Siemens Sirius 3RW44 Soft Starter Function Block for Step 7
Since I couldn't locate any examples to control a Siemens Sirius 3RW44 soft starter via Profibus DP in an S7-300 system using Step 7 — without PCS 7 or Soft Starter ES software — I decided to write my own reusable function block.
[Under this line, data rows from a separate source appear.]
-- ==== Sys2Proof/Machine/Matrix.lean ====
section
/-! DEFINITION. M words (06) and the accumulator arithmetic of 04 R100-R106. -/

namespace Sys2Proof.Machine

/-! ### Operand tiles (R125-R127) -/

/-- Bit position of element n of the natural order in a tile or packed group string of container width w (04 R95). -/
def elemPos (w n : Nat) : Nat :=
  if w = 4 then n / 64 * 256 + (n % 64 % 8 * 8 + n % 64 / 8) * 4
  else if w = 2 then n / 128 * 256 + (n % 128 % 16 * 8 + n % 128 / 16) * 2
  else n * w

/-- The code of element n. -/
def tileElem (data : Nat) (w n : Nat) : Nat := data >>> elemPos w n % pow2 w

/-- A tile's data from the codes of its elements in natural order. -/
def tileOf (w : Nat) (codes : List Nat) : BitVec 16384 :=
  BitVec.ofNat 16384 ((codes.foldl (fun (p : Nat × Nat) x => (p.1 + x % pow2 w * pow2 (elemPos w p.2), p.2 + 1)) (0, 0)).1)

/-- The matrix configuration of acc.mode (R128). -/
structure MatCfg where
  cfg : Bool
  mode : Nat
  fa : Fmt
  fb : Fmt
  w : Nat
  red : Bool
  deriving DecidableEq, Repr

def kindFmt (kind : Nat) (desc : BitVec 16) : Fmt := if kind = 1 then Fmt.bf16 else if kind = 2 then Fmt.fp16 else Fmt.ofDesc desc
def kindWidth (kind : Nat) (desc : BitVec 16) : Nat := if kind = 0 then (Fmt.ofDesc desc).container else 16

def matCfg (m : BitVec 48) : MatCfg :=
  let n := m.toNat
  let ak := bits n 4 3
  { cfg := m.getLsbD 7, mode := bits n 6 5, fa := kindFmt ak (BitVec.ofNat 16 (bits n 47 32)),
    fb := kindFmt (bits n 2 1) (BitVec.ofNat 16 (bits n 31 16)), w := kindWidth ak (BitVec.ofNat 16 (bits n 47 32)),
    red := m.getLsbD 0 }

/-- Does a tile hold a code that is infinite or NaN under either operand format (R126)? -/
def tileNonfinite (g : MatCfg) (data : BitVec 16384) : Bool :=
  (List.range (16384 / g.w)).any (fun n =>
    let c := tileElem data.toNat g.w n
    (g.fa.decode c).special || (g.fb.decode c).special)

/-- A block scale's value (04 R96). -/
def scaleVal (c : Nat) : Val := if c = 0 then Val.zero else if c = 511 then .nan else .fin false 1 ((c : Int) - 255)

/-- Every scale code 1.0 (R129). -/
def unitScales : BitVec 2304 := BitVec.ofNat 2304 ((List.range 256).foldl (fun x c => x + 255 * pow2 (9 * c)) 0)

def scaleCode (t : Tile) (line b : Nat) : Nat := t.scale.toNat >>> (9 * (line * 8 + b)) % 512

/-- A lent bank as a tile (R127): no poison, no flag, every scale 1. -/
def bankTile (x : CoreData) (b : Nat) : Tile :=
  { data := BitVec.ofNat 16384 ((List.range 8).foldl (fun n j => n + (x.getV (8 * b + j)).toNat * pow2 (2048 * j)) 0),
    scale := unitScales }

/-! ### Contributions (04 R101-R104) -/

/-- Cut a list into groups of n. -/
def chunks {α : Type} (n : Nat) : Nat → List α → List (List α)
  | 0, _ => []
  | f + 1, l => if l.isEmpty then [] else l.take n :: chunks n f (l.drop n)

/-- Round an exact finite value to a multiple of 2^-64, nearest even, as that multiple (R102). -/
def roundFx : Val → Int
  | .fin n m e =>
    let e' := e + 64
    let y : Nat :=
      if 0 ≤ e' then m <<< e'.toNat
      else
        let sh := (-e').toNat
        let lo := m >>> sh
        let r := m % pow2 sh
        if 2 * r > pow2 sh || (2 * r = pow2 sh && lo % 2 = 1) then lo + 1 else lo
    if n then -(y : Int) else (y : Int)
  | _ => 0

/-- The special tag of a value (04 R100): 01 +infinity, 10 −infinity, 11 NaN. -/
def fxTag : Val → BitVec 2
  | .nan => 3
  | .inf n => if n then 2 else 1
  | .fin _ _ _ => 0

def tagVal (t : BitVec 2) : Val := if t = 1 then .inf false else if t = 2 then .inf true else .nan

/-- The greatest magnitude of an FX element. -/
def fxMax : Int := 2 ^ 127 - 1

/-- Clamp an exact FX sum (R102). -/
def fxClamp (t : Int) : Int × Flags :=
  if t > fxMax then (fxMax, Flags.fxsat) else if t < -fxMax then (-fxMax, Flags.fxsat) else (t, 0)

/-- fx.add (R102): `v` special, or its multiple of 2^-64. Bits [127:0] of a tagged element are 0: DESIGN CHOICE, log entry 59. -/
def fxAdd (a : AccElem) (v : Val) (z : Int) : AccElem × Flags :=
  if a.tag ≠ 0 || v.special then
    let x := if a.tag ≠ 0 then tagVal a.tag else Val.zero
    let y := if v.special then v else Val.zero
    ({ bits := 0, tag := fxTag (Val.add x y).1 }, 0)
  else
    let r := fxClamp (a.bits.toInt + z)
    ({ bits := BitVec.ofInt 128 r.1, tag := 0 }, r.2)

/-- One block's contribution in FX mode. -/
def contribFx (sub : Bool) (a : AccElem) (prods : List Val) (sa sb : Val) : AccElem × Flags :=
  let v := (Val.mul (Val.mul (Val.sum prods).1 sa).1 sb).1
  let v := if sub then v.neg else v
  fxAdd a v (roundFx v)

/-- One k-group's contribution in F32 mode (R103): the events of its two roundings (R97), f32ovf in place of of; DEDUCED, log entry 59,
that a NaN raises none. -/
def contribF32 (sub : Bool) (a : AccElem) (prods : List Val) (sa sb : Val) : AccElem × Flags :=
  let ps := prods.map (fun p => (Val.mul (Val.mul p sa).1 sb).1)
  let g := Fmt.fp32.round 0 0 (Val.sum ps).1
  let gv := Fmt.fp32.decode g.1
  let gv := if sub then gv.neg else gv
  let r := Fmt.fp32.round 0 0 (Val.add (Fmt.fp32.decode a.bits.toNat) gv).1
  let f := g.2 ||| r.2
  ({ bits := BitVec.ofNat 128 r.1, tag := 0 }, if f &&& Flags.ovf ≠ 0 then f &&& ~~~Flags.ovf ||| Flags.f32ovf else f)

/-- An exact integer value. -/
def valInt : Val → Int
  | .fin n m e => let y : Nat := m <<< e.toNat; if n then -(y : Int) else (y : Int)
  | _ => 0

/-- Clamp to a range. -/
def clampInt (lo hi x : Int) : Int × Bool := if x < lo then (lo, true) else if x > hi then (hi, true) else (x, false)

/-- One k-group's contribution in I32 mode (R104). -/
def contribI32 (sub : Bool) (a : AccElem) (prods : List Val) : AccElem × Flags :=
  let g := (prods.map valInt).foldl (· + ·) 0
  let g := if sub then -g else g
  let r := clampInt (-(2 ^ 31)) (2 ^ 31 - 1) ((a.bits.setWidth 32).toInt + g)
  ({ bits := (BitVec.ofInt 32 r.1).setWidth 128, tag := 0 }, if r.2 then Flags.i32sat else 0)

/-- The dot product of one row and one column, in groups: `start` is the k-group's or block's number. -/
def dotInto (g : MatCfg) (sub : Bool) (sa sb : Nat → Val) : Nat → List (List Val) → List (List Val) → AccElem × Flags → AccElem × Flags
  | n, xs :: as, ys :: bs, (e, f) =>
    let ps := List.zipWith (fun x y => (Val.mul x y).1) xs ys
    let b := if g.mode = 0 then n else n / 8
    let r := if g.mode = 0 then contribFx sub e ps (sa b) (sb b)
      else if g.mode = 1 then contribF32 sub e ps (sa b) (sb b) else contribI32 sub e ps
    dotInto g sub sa sb (n + 1) as bs (r.1, f ||| r.2)
  | _, _, _, e => e

/-- An A line in groups: its decoded elements (R125). -/
def aGroups (g : MatCfg) (t : Tile) (i : Nat) : List (List Val) :=
  let kk := 512 / g.w
  chunks (if g.mode = 0 then 32 else 4) 64 ((List.range kk).map (fun k => g.fa.decode (tileElem t.data.toNat g.w (i * kk + k))))

/-- A B column in groups (R125). -/
def bGroups (g : MatCfg) (tb : Bool) (t : Tile) (j : Nat) : List (List Val) :=
  let kk := 512 / g.w
  chunks (if g.mode = 0 then 32 else 4) 64 ((List.range kk).map (fun k =>
    g.fb.decode (tileElem t.data.toNat g.w (if tb then k * 32 + j else j * kk + k))))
Since others may be running into the same problem, I decided to post the code here (project archive is attached to this post). The starter has 16 inputs and 16 outputs that can be addressed with basic load and transfer statements and provide a simple means of controlling the starter. But communication over a fieldbus is far more advanced.
First of all, I recommend downloading the SIRIUS 3RW44 System Manual (see the links section at the end of this article). If you can't find it search Siemens support for the part number of your starter.
Disclaimer
This is quite a lengthy post. If you're not comfortable with STL and indirect addressing then this may not be for you.
This code worked for me in my project but it may not work for you.
Don't take my word for anything, it is your equipment (and your life) at risk. I whipped this up quickly so test thoroughly and use at your own risk.
This project was created in Step 7 v5.5 for use with starter model 3RW4427-1BC35 and Profibus module model 3RW4900-0KC00. It also works with TIA Portal v11 and newer.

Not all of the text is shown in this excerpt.